Contaminant Categories: This part in the table is a line that shows what groups of contaminants fall under. This usually includes categories such as Disinfectants (like chlorine and chloramine), Inorganic Contaminants (like lead, nitrate, and fluoride), and Organic Contaminants (like benzene and atrazine). Other categories may be seen depending on your water system.
Amount detected: The quantity of each contaminant found in your water source will also be shown here.
Other Options To Consider
Bottled water may cause much higher than tap water, but it may be a good temporary choice if your tap water has violations or has contamination from a local source. Natural occurrences would be during flooding.
The US Food and Drug Administration (FDA) regulates bottled water for drinking. FDA also sets quality standards that are more or less equivalent to EPA’s drinking water standards. FDA also recommends that bottled water be handled like other food products and refrigerated after opening because bacteria can grow after the bottle is exposed to air.
Bottled water quality differs among all other brands because of water source, handling, and treatment variations. Water is rarely completely free of contaminants. In most cases, contaminants are present at very low levels that do not pose serious health risks.
Home Water Treatment
Home water treatment is often more cost-effective than bottled water if you are concerned about contaminants found in tap water. Water treatment systems generally use one or a combination found in tap water.
Water treatment systems generally use one or a combination of the following processes: disinfection (ultraviolet light or chlorination), filtration (including activated carbon filters), reverse osmosis, and distillation. When buying a treatment unit, make sure it is designed to remove the contaminants of concern.
How To Improve Your Water Quality
The public can no longer relax and assume safe drinking water will always be provided. Public participation is needed to protect water resources, build adequate treatment plants, improve water delivery, analyze costs vs. risks, and enact appropriate legislation.
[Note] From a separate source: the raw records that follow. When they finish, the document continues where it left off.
theorem keep_execStepReq {s₀ s : State} (m : SyncMsg)  (h : Keep s₀ s) : KeepO s₀ (execStepReq m s) := by
  unfold execStepReq
  repeat' first
    | with_reducible assumption
    | with_reducible apply keep_headStep
    | with_reducible apply keep_syncIn
    | intro _
    | split

theorem keep_takeReexec {s₀ s : State} (m : SyncMsg)  (h : Keep s₀ s) : Keep s₀ (State.takeReexec s m) := by
  unfold State.takeReexec
  repeat' first
    | with_reducible assumption
    | with_reducible apply keep_redoStep
    | with_reducible apply keep_rewind
    | split

theorem keep_execReexec {s₀ s : State} (m : SyncMsg)  (h : Keep s₀ s) : KeepO s₀ (execReexec m s) := by
  unfold execReexec
  repeat' first
    | with_reducible assumption
    | with_reducible apply keep_takeReexec
    | with_reducible apply keep_syncIn
    | intro _

theorem keep_execCommandRestart {s₀ s : State} (m : SyncMsg)  (h : Keep s₀ s) : KeepO s₀ (execCommandRestart m s) := by
  unfold execCommandRestart
  repeat' first
    | with_reducible assumption
    | with_reducible apply keep_takeReexec
    | with_reducible apply keep_syncIn
    | intro _

theorem keep_noteLeft {s₀ s : State} (dev : Nat) (st : Nat)  (h : Keep s₀ s) : Keep s₀ (State.noteLeft s dev st) := by
  unfold State.noteLeft
  repeat' first
    | with_reducible assumption
    | (simp only [Keep.mk_iff]; with_reducible refine Keep.fold ?_)

theorem keep_abortWith {s₀ s : State} (dev : Nat) (cause : Nat)  (h : Keep s₀ s) : Keep s₀ (State.abortWith s dev cause) := by
  unfold State.abortWith
  repeat' first
    | with_reducible assumption
    | with_reducible apply keep_sendAbort
    | with_reducible apply keep_stopOp
    | with_reducible refine Keep.foldl _ (fun _ _ _ => ?_) ?_
    | split

theorem keep_disband {s₀ s : State}  (h : Keep s₀ s) : Keep s₀ (State.disband s) := by
  unfold State.disband
  repeat' first
    | with_reducible assumption
    | with_reducible apply keep_rput
    | with_reducible apply keep_modSvc
    | with_reducible apply keep_dropEgress
    | with_reducible apply keep_finalReply
    | with_reducible apply keep_failCtx
    | with_reducible refine Keep.foldl _ (fun _ _ _ => ?_) ?_
    | (simp only [Keep.mk_iff]; with_reducible refine Keep.fold ?_)

theorem keep_deepNotice {s₀ s : State}  (h : Keep s₀ s) : Keep s₀ (State.deepNotice s) := by
  unfold State.deepNotice
  repeat' first
    | with_reducible assumption
    | with_reducible apply keep_disband
    | with_reducible apply keep_toSt
    | split

theorem keep_memberGone {s₀ s : State} (dev : Nat) (st : Nat)  (h : Keep s₀ s) : Keep s₀ (State.memberGone s dev st) := by
  unfold State.memberGone
  repeat' first
    | with_reducible assumption
    | with_reducible apply keep_stateNotice
    | with_reducible apply keep_headGone
    | with_reducible apply keep_failCtx
    | with_reducible apply keep_abortWith
    | with_reducible apply keep_breakGbar
    | with_reducible apply keep_noteLeft
    | with_reducible apply keep_rput
    | with_reducible refine Keep.foldl _ (fun _ _ _ => ?_) ?_
    | dsimp only
    | split

theorem keep_execMemberLeft {s₀ s : State} (m : SyncMsg)  (h : Keep s₀ s) : KeepO s₀ (execMemberLeft m s) := by
  unfold execMemberLeft
  repeat' first
    | with_reducible assumption
    | with_reducible apply keep_memberGone
    | with_reducible apply keep_deepNotice
    | with_reducible apply keep_syncIn
    | intro _
    | split

theorem keep_cutOff {s₀ s : State} (dev : Nat)  (h : Keep s₀ s) : Keep s₀ (State.cutOff s dev) := by
  unfold State.cutOff
  repeat' first
    | with_reducible assumption
    | with_reducible apply keep_headGone
    | with_reducible apply keep_abortWith
    | with_reducible apply keep_failWaiters
    | with_reducible apply keep_unfetch
    | with_reducible apply keep_endMule
    | with_reducible apply keep_ackSegment
    | with_reducible refine Keep.foldl _ (fun _ _ _ => ?_) ?_
    | dsimp only
    | split

theorem keep_emptied {s₀ s : State} (k : Nat)  (h : Keep s₀ s) : Keep s₀ (State.emptied s k) := by
  unfold State.emptied
  repeat' first
    | with_reducible assumption
    | with_reducible apply keep_setEthDim
    | with_reducible apply keep_modPort
    | dsimp only
    | split

theorem keep_edgeGone {s₀ s : State} (k : Nat)  (h : Keep s₀ s) : Keep s₀ (State.edgeGone s k) := by
  unfold State.edgeGone
  repeat' first
    | with_reducible assumption
    | with_reducible apply keep_cutOff
    | with_reducible apply keep_sendFlit
    | with_reducible apply keep_raise
    | with_reducible apply keep_ror
    | with_reducible apply keep_linkRec
    | with_reducible apply keep_emptied
    | with_reducible refine Keep.foldl _ (fun _ _ _ => ?_) ?_
    | dsimp only
    | split

theorem keep_execEdgeDown {s₀ s : State} (dim : Fin 4)  (h : Keep s₀ s) : KeepO s₀ (execEdgeDown dim s) := by
  unfold execEdgeDown
  repeat' first
    | with_reducible assumption
    | with_reducible apply keep_edgeGone
    | with_reducible apply keep_settled
    | with_reducible refine KeepO.next ?_
    | split

theorem keep_resendEth {s₀ s : State} (i : Nat)  (h : Keep s₀ s) : Keep s₀ (State.resendEth s i) := by
  unfold State.resendEth
  repeat' first
    | with_reducible assumption
    | with_reducible apply keep_edgeGone
    | with_reducible apply keep_setEthDim
    | with_reducible apply keep_count48
    | with_reducible apply keep_emits
    | dsimp only
    | split

theorem keep_execDatagramRetransmit {s₀ s : State} (dim : Fin 2)  (h : Keep s₀ s) : KeepO s₀ (execDatagramRetransmit dim s) := by
  unfold execDatagramRetransmit
  repeat' first
    | with_reducible assumption
    | with_reducible apply keep_resendEth
    | with_reducible apply keep_settled

end Sys2Proof.Machine
end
Local citizens will guide the wellhead protection planning process. This is an excellent opportunity for anyone concerned about safe water—for today and for the future—to get involved in protecting it. Private good owners must test their water regularly and protect the area around the well.
The reports provide information to consumers about the quality of their drinking water. This information has always been available to consumers who requested it from their water supplier. Now it is provided in an easy-to-read format sent to your home.
The guiding principle behind making water quality reports public is that the people have the right to know what is in their drinking water and their water source. Informed and involved citizens make wiser decisions. These decisions include investments made to protect and improve water quality, such as wellhead protection or treatment system upgrades. Consumer "right to know" is an essential theme of environmental protection today.